# Description of the task
Up through the line that contains "-- application operations", retype the entries exactly, beginning at the very first line.

Stored data entries
------------------------------------------------------------------------

-- ==== Sys2Proof/Machine/Dispatch.lean ====
section
/-! DEFINITION. Sys2Proof/Machine/Dispatch.lean: one arm per operation (30_encoding.md R90), one direct call of its meaning. -/

namespace Sys2Proof.Machine

def exec (i : Instr) (s : State) : Host.Outcome State Fault Refusal :=
  match i with
  -- application operations
  | .init role addr => Sys2Proof.Machine.execInit role addr s
  | .avail => Sys2Proof.Machine.execAvail s
  | .consume => Sys2Proof.Machine.execConsume s
  | .isresp msg => Sys2Proof.Machine.execIsresp msg s
  | .respond msg => Sys2Proof.Machine.execRespond msg s
  | .send msg => Sys2Proof.Machine.execSend msg s
  -- the error sink
  | .errpush code => Sys2Proof.Machine.execErrpush code s
  | .errpop => Sys2Proof.Machine.execErrpop s
  | .errpeek => Sys2Proof.Machine.execErrpeek s
  | .errovf => Sys2Proof.Machine.execErrovf s
  -- hardware events
  | .rxb mark data => Sys2Proof.Machine.execRxb mark data s
  | .txc => Sys2Proof.Machine.execTxc s
  | .rxerr => Sys2Proof.Machine.execRxerr s
  | .tmr => Sys2Proof.Machine.execTmr s
  | .desync => Sys2Proof.Machine.execDesync s
  -- component functions
  | .crc16 bytes => Sys2Proof.Machine.execCrc16 bytes s
  | .crcvfy bytes => Sys2Proof.Machine.execCrcvfy bytes s
  | .encode n msg => Sys2Proof.Machine.execEncode n msg s
  | .decode bytes => Sys2Proof.Machine.execDecode bytes s
  -- internal operations
  | .dirtx => Sys2Proof.Machine.execDirtx s
  | .dirrx => Sys2Proof.Machine.execDirrx s

end Sys2Proof.Machine
end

------------------------------------------------------------------------

# Reply
-- ==== Sys2Proof/Machine/Dispatch.lean ====
section
/-! DEFINITION. Sys2Proof/Machine/Dispatch.lean: one arm per operation (30_encoding.md R90), one direct call of its meaning. -/

namespace Sys2Proof.Machine

def exec (i : Instr) (s : State) : Host.Outcome State Fault Refusal :=
  match i with
  -- application operations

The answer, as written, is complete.